§ Task:
Among the entries below, find the line with "ReadTo cfg.block i", then quote it and each following line up to and including the line with "obtain ⟨i, pos, hrun, ht, hc⟩", and nothing else.

§ Data excerpts:
______________________________

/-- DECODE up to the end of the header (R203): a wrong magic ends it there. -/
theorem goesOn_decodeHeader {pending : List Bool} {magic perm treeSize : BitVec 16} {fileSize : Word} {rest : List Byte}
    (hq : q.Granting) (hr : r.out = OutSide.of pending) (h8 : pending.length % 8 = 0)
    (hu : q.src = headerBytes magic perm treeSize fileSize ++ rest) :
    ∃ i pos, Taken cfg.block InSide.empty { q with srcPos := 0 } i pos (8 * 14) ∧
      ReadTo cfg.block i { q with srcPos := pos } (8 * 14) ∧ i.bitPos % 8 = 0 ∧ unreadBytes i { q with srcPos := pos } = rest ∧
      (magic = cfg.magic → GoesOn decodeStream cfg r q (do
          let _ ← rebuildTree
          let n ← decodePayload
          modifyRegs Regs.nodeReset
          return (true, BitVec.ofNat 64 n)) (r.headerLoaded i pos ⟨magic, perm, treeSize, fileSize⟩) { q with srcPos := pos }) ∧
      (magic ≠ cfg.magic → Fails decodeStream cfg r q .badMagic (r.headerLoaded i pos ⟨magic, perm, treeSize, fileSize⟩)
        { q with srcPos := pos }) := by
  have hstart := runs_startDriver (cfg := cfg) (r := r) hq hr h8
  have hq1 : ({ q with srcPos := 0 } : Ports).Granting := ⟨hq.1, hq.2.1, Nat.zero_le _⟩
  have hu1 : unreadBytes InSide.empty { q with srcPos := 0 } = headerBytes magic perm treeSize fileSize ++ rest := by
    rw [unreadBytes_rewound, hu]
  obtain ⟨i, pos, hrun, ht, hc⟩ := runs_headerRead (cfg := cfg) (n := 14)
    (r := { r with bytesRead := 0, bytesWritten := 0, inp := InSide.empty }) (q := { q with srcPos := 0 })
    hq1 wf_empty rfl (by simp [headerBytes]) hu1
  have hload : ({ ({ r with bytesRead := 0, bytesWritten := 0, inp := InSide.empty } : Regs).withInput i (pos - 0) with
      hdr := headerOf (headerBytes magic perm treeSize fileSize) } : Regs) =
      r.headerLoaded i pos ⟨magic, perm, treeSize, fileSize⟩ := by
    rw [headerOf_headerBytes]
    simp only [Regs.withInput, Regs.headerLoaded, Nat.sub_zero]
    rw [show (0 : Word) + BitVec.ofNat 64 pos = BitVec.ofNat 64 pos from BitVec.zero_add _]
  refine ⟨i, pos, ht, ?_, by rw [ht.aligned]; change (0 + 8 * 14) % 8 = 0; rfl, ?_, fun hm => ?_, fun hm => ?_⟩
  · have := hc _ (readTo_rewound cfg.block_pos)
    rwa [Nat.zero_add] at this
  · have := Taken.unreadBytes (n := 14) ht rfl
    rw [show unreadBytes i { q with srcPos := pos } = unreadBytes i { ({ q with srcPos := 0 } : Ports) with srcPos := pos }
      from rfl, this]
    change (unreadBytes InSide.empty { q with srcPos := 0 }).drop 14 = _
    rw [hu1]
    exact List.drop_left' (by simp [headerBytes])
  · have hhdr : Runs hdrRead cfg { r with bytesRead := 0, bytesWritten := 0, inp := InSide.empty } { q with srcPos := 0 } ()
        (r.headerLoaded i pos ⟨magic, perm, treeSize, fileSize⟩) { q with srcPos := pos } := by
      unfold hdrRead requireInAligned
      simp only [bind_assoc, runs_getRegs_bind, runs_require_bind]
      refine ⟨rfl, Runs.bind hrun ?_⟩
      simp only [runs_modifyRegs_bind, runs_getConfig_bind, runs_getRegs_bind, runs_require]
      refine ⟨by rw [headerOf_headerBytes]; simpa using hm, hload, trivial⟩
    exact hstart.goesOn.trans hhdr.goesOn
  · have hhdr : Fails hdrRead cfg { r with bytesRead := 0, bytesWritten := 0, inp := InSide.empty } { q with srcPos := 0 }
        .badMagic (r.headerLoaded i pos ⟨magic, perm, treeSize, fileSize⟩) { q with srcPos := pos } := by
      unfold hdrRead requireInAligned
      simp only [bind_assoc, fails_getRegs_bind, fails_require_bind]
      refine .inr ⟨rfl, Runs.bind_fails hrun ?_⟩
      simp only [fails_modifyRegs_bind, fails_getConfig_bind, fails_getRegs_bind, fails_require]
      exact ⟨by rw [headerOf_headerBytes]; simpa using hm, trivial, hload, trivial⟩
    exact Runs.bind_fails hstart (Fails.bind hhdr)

______________________________

§ Exercise response:
      ReadTo cfg.block i { q with srcPos := pos } (8 * 14) ∧ i.bitPos % 8 = 0 ∧ unreadBytes i { q with srcPos := pos } = rest ∧
      (magic = cfg.magic → GoesOn decodeStream cfg r q (do
          let _ ← rebuildTree
          let n ← decodePayload
          modifyRegs Regs.nodeReset
          return (true, BitVec.ofNat 64 n)) (r.headerLoaded i pos ⟨magic, perm, treeSize, fileSize⟩) { q with srcPos := pos }) ∧
      (magic ≠ cfg.magic → Fails decodeStream cfg r q .badMagic (r.headerLoaded i pos ⟨magic, perm, treeSize, fileSize⟩)
        { q with srcPos := pos }) := by
  have hstart := runs_startDriver (cfg := cfg) (r := r) hq hr h8
  have hq1 : ({ q with srcPos := 0 } : Ports).Granting := ⟨hq.1, hq.2.1, Nat.zero_le _⟩
  have hu1 : unreadBytes InSide.empty { q with srcPos := 0 } = headerBytes magic perm treeSize fileSize ++ rest := by
    rw [unreadBytes_rewound, hu]
  obtain ⟨i, pos, hrun, ht, hc⟩ := runs_headerRead (cfg := cfg) (n := 14)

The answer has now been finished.